— WHAT TO PRODUCE —
Repeat exactly the lines below that lie between the line with "obtain ⟨hrequest, hframes⟩ := h" and the line with "exact ⟨wireOf_length (fragments_fit", counting both of those lines as part of the answer.

— RECORDS PROVIDED —
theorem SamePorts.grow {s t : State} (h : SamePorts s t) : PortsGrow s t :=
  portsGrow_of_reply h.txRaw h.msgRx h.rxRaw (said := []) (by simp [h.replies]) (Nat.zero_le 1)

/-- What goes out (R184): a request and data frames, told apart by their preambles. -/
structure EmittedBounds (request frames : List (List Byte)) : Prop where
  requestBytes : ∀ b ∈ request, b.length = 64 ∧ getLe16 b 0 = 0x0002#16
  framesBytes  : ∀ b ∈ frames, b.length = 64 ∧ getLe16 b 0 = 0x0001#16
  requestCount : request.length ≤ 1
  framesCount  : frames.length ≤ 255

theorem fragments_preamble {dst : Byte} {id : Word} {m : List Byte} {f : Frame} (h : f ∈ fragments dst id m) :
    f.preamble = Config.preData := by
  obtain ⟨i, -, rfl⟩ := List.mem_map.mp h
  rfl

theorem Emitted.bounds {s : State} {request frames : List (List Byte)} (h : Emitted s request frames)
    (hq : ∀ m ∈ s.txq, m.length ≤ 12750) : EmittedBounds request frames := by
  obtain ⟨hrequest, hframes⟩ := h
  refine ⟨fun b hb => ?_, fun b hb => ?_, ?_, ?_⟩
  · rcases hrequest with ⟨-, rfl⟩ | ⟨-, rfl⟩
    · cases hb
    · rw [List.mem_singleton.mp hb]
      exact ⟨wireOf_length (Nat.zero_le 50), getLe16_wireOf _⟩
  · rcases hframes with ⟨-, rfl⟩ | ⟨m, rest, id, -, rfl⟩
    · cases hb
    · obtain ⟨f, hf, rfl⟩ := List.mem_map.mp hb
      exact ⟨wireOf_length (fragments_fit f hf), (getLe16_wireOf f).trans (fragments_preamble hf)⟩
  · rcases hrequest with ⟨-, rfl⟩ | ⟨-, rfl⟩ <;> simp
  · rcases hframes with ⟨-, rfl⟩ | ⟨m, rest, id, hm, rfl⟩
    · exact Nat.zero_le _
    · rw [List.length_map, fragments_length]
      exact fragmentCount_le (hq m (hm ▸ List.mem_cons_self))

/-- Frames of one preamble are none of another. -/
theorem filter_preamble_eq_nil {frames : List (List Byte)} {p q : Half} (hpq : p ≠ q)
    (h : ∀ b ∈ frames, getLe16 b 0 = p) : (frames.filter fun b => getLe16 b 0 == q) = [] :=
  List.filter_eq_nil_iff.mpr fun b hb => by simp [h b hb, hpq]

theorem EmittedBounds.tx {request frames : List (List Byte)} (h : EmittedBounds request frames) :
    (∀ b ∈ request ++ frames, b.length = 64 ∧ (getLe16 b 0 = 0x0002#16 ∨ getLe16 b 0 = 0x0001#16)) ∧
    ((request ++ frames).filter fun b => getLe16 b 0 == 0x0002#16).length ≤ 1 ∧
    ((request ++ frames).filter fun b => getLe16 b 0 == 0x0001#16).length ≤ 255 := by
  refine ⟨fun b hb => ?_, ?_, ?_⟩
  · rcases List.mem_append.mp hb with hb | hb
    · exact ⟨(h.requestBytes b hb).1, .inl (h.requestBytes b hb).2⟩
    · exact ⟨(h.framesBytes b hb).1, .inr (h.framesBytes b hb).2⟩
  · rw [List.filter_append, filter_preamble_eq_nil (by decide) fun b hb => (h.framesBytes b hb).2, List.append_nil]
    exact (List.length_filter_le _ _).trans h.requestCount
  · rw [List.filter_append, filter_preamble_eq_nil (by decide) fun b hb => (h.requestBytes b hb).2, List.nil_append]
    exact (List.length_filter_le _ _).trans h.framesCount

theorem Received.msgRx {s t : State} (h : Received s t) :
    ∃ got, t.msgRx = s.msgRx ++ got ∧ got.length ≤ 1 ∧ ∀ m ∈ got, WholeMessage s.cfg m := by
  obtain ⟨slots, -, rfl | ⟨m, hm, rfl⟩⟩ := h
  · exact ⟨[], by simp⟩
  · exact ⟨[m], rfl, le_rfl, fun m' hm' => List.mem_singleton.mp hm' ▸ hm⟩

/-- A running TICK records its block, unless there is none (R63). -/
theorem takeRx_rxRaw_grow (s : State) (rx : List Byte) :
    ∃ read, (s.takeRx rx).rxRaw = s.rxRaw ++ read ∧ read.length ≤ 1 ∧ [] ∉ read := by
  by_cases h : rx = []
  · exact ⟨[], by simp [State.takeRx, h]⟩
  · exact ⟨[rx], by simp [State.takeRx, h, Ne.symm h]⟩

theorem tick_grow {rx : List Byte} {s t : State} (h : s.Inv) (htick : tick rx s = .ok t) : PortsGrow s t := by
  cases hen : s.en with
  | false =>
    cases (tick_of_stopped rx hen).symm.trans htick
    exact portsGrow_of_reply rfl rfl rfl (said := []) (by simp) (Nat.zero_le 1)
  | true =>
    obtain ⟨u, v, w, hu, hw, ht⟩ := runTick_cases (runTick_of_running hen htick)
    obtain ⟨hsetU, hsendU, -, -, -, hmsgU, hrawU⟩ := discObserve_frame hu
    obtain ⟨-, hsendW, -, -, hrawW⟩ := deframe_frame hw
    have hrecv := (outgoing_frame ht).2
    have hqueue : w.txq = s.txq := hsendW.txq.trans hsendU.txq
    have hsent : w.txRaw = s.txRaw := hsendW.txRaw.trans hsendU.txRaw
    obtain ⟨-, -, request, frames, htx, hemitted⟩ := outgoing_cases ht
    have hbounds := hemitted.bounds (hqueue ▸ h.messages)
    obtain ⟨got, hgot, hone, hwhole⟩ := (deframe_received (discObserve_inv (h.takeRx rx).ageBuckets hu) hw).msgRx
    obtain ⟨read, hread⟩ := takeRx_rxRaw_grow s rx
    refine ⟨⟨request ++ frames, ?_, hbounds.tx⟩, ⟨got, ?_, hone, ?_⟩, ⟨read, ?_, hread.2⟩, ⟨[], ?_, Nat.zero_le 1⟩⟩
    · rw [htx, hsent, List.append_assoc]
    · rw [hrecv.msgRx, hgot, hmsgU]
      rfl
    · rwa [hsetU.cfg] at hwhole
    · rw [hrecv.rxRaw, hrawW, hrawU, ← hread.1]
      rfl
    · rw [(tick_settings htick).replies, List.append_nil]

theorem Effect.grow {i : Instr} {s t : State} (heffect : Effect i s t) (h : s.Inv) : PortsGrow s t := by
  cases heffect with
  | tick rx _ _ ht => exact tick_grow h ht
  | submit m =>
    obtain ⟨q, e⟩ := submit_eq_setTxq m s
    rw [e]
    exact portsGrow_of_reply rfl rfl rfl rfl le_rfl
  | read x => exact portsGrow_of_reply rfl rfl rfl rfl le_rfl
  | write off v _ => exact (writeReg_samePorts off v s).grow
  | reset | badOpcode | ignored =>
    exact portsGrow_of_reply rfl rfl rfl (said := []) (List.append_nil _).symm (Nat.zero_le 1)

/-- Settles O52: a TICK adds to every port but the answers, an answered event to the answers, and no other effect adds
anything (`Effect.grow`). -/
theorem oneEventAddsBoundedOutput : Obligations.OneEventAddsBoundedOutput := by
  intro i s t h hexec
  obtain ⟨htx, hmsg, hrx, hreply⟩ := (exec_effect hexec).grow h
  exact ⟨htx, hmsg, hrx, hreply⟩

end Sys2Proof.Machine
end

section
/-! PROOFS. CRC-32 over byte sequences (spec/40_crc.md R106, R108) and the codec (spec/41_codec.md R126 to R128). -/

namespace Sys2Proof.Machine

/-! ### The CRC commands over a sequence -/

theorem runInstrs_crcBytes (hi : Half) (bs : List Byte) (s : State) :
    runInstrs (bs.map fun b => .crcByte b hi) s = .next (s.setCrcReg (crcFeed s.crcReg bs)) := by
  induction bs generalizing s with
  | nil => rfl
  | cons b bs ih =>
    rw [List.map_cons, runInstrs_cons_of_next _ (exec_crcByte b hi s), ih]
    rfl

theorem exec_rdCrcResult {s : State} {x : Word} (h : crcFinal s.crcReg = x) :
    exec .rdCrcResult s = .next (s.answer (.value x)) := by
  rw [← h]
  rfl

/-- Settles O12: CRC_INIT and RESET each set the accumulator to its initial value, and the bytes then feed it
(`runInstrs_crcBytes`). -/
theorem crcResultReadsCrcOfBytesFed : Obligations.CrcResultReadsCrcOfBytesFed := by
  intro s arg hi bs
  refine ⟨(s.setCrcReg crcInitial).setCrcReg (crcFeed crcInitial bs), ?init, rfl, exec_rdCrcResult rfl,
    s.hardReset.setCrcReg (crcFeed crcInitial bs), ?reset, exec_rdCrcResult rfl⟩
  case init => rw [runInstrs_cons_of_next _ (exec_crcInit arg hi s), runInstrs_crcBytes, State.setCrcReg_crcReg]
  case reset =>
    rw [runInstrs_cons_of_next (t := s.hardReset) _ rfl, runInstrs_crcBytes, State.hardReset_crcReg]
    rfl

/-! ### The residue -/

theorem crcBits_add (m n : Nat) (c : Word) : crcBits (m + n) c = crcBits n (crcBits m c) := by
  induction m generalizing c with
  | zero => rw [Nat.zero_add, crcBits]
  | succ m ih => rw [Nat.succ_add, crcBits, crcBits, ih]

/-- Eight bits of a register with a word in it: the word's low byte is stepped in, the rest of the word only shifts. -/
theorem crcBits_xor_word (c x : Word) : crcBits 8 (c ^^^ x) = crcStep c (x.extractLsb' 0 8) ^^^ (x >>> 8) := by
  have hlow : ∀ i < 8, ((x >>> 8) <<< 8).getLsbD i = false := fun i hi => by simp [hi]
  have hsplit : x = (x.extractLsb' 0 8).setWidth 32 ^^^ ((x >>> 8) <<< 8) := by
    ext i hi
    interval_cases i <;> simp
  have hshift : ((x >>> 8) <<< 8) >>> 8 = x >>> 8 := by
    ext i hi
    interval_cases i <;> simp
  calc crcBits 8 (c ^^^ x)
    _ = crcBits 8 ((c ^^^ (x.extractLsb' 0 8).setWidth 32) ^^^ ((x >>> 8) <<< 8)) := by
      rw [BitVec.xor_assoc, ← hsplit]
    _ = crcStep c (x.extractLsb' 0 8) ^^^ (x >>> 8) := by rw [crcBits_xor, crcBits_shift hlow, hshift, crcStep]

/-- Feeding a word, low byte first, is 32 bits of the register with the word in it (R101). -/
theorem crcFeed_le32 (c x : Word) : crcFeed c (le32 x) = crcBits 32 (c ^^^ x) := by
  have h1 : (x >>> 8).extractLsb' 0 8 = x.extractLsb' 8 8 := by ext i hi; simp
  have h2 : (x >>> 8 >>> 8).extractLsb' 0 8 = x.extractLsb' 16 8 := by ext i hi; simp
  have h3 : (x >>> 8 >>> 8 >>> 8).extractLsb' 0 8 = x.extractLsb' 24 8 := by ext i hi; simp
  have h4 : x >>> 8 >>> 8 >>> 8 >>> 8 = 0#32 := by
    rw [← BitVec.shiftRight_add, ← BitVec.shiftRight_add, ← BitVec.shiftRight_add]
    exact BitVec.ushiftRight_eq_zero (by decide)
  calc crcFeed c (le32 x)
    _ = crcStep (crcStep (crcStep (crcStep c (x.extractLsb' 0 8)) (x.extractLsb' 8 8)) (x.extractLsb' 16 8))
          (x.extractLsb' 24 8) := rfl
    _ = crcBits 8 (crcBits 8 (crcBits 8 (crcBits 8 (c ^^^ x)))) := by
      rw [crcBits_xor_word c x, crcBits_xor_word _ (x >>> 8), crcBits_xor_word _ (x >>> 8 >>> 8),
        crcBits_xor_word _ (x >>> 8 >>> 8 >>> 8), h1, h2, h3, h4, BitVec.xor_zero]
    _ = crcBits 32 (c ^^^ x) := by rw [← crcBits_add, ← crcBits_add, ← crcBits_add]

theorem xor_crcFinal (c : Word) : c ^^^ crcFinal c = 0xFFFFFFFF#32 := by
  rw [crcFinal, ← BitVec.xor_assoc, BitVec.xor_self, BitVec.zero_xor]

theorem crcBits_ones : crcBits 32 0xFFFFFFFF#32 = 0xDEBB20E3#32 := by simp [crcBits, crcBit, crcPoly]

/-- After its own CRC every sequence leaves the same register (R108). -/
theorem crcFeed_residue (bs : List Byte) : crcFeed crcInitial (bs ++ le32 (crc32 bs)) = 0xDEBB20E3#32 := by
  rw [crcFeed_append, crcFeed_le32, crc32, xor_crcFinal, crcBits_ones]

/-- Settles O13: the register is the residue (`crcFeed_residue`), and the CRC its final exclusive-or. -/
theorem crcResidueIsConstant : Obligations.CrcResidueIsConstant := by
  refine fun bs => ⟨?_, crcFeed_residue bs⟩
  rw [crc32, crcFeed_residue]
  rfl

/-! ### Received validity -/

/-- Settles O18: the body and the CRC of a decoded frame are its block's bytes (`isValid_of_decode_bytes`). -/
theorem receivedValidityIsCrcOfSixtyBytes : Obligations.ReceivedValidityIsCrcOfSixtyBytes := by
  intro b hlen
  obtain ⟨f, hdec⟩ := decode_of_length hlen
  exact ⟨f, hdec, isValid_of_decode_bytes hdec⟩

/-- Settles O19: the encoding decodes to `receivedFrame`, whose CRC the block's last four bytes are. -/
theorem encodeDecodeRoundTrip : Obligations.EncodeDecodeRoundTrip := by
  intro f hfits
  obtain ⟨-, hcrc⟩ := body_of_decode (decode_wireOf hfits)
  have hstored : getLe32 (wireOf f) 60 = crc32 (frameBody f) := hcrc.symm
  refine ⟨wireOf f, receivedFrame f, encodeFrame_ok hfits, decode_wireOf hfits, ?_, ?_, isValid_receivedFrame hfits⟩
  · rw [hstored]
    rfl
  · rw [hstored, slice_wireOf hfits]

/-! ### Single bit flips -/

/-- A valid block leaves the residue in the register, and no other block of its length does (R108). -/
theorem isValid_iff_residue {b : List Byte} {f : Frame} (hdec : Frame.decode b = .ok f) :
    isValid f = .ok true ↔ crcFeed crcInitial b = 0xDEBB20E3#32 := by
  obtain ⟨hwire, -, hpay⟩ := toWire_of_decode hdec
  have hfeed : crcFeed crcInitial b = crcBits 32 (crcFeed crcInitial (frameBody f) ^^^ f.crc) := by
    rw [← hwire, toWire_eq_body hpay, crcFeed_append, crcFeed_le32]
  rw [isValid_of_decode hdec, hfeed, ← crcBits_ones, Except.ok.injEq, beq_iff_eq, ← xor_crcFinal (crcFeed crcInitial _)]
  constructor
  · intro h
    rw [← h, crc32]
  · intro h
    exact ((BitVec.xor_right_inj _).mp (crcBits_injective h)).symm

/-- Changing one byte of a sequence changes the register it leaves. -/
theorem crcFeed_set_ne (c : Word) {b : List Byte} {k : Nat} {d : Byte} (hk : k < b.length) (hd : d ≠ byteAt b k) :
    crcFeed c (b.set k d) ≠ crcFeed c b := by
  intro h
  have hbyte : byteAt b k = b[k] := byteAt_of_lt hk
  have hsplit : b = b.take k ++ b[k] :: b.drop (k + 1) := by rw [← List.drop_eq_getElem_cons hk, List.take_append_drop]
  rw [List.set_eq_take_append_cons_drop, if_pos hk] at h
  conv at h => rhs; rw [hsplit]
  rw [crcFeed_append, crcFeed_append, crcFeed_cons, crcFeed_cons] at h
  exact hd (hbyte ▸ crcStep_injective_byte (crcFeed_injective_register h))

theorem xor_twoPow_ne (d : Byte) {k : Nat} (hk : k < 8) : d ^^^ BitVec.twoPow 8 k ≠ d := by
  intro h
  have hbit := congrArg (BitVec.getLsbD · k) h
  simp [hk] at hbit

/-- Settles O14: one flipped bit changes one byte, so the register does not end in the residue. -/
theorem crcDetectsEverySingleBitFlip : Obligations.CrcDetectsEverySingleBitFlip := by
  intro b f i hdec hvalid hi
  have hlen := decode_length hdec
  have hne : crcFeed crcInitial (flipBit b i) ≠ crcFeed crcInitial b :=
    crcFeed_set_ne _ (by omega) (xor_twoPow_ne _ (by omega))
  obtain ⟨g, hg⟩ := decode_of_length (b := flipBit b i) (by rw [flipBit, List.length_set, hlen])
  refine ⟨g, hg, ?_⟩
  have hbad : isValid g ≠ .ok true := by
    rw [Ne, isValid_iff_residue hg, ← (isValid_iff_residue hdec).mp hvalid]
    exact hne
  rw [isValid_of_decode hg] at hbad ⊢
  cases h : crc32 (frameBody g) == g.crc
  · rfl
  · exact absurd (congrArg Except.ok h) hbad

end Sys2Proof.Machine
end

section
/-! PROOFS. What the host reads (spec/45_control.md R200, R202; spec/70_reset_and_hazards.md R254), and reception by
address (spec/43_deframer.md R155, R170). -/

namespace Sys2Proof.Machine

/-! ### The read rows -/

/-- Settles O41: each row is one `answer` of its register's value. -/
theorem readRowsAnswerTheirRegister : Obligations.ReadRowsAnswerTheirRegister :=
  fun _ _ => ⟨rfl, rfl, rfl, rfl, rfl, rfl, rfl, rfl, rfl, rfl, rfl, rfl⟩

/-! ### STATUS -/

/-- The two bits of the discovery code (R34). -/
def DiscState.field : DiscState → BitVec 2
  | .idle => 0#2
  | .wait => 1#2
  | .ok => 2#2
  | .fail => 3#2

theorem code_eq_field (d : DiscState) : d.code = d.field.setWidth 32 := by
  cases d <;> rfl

— ANSWER TO THIS TASK —
  obtain ⟨hrequest, hframes⟩ := h
  refine ⟨fun b hb => ?_, fun b hb => ?_, ?_, ?_⟩
  · rcases hrequest with ⟨-, rfl⟩ | ⟨-, rfl⟩
    · cases hb
    · rw [List.mem_singleton.mp hb]
      exact ⟨wireOf_length (Nat.zero_le 50), getLe16_wireOf _⟩
  · rcases hframes with ⟨-, rfl⟩ | ⟨m, rest, id, -, rfl⟩
    · cases hb
    · obtain ⟨f, hf, rfl⟩ := List.mem_map.mp hb
      exact ⟨wireOf_length (fragments_fit f hf), (getLe16_wireOf f).trans (fragments_preamble hf)⟩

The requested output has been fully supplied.